====== EXERCISE MATERIALS ======

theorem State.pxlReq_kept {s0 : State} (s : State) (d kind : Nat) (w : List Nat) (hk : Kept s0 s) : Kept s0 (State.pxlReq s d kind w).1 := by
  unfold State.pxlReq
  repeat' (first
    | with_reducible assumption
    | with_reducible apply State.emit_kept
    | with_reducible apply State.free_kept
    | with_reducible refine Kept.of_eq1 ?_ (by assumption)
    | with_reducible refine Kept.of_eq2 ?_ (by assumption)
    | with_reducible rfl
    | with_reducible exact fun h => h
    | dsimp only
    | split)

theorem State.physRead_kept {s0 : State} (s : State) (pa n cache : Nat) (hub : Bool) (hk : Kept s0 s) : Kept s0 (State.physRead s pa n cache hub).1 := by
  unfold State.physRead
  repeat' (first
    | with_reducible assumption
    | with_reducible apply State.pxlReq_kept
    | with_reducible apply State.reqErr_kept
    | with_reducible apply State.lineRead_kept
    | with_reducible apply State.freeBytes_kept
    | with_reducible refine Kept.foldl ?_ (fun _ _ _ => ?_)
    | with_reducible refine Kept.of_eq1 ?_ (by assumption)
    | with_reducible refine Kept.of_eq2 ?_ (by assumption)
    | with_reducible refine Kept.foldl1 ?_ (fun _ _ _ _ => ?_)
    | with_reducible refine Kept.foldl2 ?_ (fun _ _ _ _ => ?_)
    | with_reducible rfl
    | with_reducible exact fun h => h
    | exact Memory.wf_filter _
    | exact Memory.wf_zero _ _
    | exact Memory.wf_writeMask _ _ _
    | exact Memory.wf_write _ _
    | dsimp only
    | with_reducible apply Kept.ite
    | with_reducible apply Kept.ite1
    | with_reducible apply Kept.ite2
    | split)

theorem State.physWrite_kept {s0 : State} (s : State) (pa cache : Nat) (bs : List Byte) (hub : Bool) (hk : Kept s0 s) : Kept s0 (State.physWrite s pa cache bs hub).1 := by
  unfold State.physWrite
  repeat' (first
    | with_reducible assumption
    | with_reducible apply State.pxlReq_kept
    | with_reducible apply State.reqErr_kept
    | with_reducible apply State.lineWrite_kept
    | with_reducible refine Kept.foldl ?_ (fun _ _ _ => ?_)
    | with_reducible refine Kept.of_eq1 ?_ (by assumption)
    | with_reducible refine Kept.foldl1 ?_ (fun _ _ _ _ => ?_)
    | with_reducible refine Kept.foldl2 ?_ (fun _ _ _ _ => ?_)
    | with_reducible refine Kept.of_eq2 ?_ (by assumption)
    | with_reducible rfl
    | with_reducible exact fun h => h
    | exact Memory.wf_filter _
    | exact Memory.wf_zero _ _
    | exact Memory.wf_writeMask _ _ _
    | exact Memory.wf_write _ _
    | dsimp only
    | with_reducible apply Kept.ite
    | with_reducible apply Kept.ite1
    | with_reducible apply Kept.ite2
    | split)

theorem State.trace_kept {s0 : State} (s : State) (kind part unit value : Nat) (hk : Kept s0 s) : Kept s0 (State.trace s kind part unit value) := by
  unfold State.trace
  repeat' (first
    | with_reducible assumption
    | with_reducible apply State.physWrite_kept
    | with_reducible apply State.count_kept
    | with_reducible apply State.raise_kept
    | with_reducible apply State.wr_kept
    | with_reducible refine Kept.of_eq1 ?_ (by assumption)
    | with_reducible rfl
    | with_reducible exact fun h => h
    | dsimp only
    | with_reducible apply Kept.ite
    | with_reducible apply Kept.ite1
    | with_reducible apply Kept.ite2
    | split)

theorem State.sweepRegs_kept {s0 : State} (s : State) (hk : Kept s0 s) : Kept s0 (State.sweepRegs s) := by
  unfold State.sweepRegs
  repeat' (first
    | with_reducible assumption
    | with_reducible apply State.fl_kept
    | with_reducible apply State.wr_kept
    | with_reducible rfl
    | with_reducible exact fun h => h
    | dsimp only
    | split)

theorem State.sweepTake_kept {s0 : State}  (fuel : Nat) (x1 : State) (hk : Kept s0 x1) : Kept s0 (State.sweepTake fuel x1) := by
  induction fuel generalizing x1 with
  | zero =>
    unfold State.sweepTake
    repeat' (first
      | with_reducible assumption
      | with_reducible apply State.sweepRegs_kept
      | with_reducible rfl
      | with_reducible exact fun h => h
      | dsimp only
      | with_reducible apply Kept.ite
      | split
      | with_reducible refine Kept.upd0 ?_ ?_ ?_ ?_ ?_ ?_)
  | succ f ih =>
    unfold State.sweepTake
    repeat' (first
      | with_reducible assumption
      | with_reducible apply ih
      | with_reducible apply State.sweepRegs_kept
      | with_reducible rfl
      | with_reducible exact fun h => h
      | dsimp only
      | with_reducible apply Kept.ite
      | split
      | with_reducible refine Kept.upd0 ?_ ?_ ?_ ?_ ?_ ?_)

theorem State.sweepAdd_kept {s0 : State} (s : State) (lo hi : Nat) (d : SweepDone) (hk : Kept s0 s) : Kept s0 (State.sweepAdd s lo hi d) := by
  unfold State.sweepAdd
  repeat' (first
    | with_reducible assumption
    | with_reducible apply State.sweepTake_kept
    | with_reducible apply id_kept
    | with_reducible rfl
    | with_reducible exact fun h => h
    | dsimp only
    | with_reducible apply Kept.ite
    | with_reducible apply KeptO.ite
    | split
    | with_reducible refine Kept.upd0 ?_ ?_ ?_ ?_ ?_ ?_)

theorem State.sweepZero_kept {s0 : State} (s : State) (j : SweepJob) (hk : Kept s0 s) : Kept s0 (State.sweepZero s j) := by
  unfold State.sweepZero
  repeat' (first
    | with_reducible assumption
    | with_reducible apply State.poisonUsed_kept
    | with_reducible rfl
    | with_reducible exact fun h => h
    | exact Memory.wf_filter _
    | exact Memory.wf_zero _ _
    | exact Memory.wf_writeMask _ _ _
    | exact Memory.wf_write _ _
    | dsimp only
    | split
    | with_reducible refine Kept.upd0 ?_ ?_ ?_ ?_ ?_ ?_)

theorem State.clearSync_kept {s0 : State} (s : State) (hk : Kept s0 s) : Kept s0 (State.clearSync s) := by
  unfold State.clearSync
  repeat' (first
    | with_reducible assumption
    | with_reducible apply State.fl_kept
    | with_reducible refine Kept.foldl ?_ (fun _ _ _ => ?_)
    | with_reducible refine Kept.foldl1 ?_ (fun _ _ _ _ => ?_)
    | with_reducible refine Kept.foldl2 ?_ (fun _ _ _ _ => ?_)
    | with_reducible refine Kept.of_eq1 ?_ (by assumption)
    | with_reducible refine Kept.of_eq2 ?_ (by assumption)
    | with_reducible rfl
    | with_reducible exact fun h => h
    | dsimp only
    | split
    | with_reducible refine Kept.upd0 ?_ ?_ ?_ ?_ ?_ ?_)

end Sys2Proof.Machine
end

======
====== EXERCISE MATERIALS ======

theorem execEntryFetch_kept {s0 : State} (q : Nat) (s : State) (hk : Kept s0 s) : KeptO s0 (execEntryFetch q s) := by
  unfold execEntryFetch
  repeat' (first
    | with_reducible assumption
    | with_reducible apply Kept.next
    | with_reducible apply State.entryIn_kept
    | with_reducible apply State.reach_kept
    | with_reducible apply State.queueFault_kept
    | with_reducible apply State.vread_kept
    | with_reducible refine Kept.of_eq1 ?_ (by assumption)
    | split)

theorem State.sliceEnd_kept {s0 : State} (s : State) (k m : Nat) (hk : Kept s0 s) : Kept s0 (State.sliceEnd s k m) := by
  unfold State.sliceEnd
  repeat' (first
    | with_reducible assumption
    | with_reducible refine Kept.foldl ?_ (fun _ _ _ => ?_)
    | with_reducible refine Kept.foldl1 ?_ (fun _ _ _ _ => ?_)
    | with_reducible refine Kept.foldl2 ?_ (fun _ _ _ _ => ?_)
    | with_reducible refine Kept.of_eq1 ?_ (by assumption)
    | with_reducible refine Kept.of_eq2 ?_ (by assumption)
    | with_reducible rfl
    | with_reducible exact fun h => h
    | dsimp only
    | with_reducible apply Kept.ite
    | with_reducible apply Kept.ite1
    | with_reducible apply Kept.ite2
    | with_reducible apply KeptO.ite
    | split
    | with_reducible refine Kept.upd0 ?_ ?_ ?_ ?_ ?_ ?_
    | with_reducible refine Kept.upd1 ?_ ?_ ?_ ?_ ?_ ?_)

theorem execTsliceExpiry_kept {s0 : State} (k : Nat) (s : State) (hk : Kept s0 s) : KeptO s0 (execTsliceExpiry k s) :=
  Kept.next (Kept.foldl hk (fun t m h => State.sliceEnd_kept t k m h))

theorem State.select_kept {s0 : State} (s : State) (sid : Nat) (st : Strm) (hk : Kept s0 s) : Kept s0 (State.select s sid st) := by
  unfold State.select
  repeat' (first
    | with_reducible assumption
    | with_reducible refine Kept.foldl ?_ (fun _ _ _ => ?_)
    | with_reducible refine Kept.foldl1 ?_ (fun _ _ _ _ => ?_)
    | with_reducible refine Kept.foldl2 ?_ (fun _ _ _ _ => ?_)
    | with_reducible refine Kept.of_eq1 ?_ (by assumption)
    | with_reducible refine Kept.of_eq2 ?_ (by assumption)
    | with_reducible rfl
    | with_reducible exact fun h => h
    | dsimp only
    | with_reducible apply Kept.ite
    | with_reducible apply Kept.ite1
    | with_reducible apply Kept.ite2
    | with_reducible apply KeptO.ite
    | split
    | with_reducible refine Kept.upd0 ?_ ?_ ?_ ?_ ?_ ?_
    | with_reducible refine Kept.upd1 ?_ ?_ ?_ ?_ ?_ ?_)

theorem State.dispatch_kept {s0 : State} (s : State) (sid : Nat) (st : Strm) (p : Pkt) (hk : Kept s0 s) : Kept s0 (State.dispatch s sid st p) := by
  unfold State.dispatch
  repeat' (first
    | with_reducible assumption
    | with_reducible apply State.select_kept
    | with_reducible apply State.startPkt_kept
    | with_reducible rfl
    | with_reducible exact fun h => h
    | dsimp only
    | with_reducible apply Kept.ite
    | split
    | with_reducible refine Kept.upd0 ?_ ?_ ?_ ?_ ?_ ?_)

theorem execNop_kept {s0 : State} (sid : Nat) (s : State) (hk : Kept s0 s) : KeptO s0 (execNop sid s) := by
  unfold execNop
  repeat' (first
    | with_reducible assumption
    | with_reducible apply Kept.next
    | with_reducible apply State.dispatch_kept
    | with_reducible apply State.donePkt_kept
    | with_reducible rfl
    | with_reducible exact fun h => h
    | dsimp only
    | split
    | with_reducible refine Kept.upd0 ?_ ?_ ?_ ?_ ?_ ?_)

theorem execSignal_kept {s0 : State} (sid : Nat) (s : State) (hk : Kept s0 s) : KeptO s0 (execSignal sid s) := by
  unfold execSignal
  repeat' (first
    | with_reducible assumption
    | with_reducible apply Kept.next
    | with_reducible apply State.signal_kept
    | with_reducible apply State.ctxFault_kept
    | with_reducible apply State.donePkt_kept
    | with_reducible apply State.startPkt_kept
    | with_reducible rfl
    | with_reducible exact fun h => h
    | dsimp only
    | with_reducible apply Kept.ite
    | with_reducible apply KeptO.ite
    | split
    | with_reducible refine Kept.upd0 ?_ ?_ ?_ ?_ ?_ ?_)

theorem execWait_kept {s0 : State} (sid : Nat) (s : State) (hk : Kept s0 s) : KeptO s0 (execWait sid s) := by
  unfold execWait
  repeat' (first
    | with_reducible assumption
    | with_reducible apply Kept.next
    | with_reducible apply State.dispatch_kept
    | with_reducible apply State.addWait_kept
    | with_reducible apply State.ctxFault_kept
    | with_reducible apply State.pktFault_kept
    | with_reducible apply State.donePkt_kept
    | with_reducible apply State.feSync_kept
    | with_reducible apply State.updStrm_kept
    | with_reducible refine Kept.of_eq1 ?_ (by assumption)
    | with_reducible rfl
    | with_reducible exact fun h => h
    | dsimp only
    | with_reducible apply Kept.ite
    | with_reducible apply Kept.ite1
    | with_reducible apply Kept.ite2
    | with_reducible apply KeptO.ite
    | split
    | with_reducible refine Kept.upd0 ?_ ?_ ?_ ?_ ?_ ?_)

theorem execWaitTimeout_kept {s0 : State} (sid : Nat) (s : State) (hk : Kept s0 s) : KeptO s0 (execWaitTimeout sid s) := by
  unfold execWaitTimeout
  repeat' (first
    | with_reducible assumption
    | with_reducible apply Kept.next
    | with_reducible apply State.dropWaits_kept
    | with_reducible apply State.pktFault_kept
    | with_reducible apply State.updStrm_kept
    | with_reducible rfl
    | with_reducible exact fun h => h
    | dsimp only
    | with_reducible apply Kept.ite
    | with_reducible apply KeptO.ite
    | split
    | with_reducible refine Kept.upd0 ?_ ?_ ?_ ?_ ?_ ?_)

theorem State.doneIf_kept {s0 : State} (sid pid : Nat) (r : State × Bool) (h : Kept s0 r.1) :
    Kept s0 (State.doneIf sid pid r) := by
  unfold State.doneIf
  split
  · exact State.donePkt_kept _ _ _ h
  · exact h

======

Only the lines above from the line containing "kind w).1 := by" through the line containing "with_reducible apply State.freeBytes_kept" should be retyped, exactly and with both ends included.

* RESPONSE TO THE EXERCISE
theorem State.pxlReq_kept {s0 : State} (s : State) (d kind : Nat) (w : List Nat) (hk : Kept s0 s) : Kept s0 (State.pxlReq s d kind w).1 := by
  unfold State.pxlReq
  repeat' (first
    | with_reducible assumption
    | with_reducible apply State.emit_kept
    | with_reducible apply State.free_kept
    | with_reducible refine Kept.of_eq1 ?_ (by assumption)
    | with_reducible refine Kept.of_eq2 ?_ (by assumption)
    | with_reducible rfl
    | with_reducible exact fun h => h
    | dsimp only
    | split)

theorem State.physRead_kept {s0 : State} (s : State) (pa n cache : Nat) (hub : Bool) (hk : Kept s0 s) : Kept s0 (State.physRead s pa n cache hub).1 := by
  unfold State.physRead
  repeat' (first
    | with_reducible assumption
    | with_reducible apply State.pxlReq_kept
    | with_reducible apply State.reqErr_kept
    | with_reducible apply State.lineRead_kept
    | with_reducible apply State.freeBytes_kept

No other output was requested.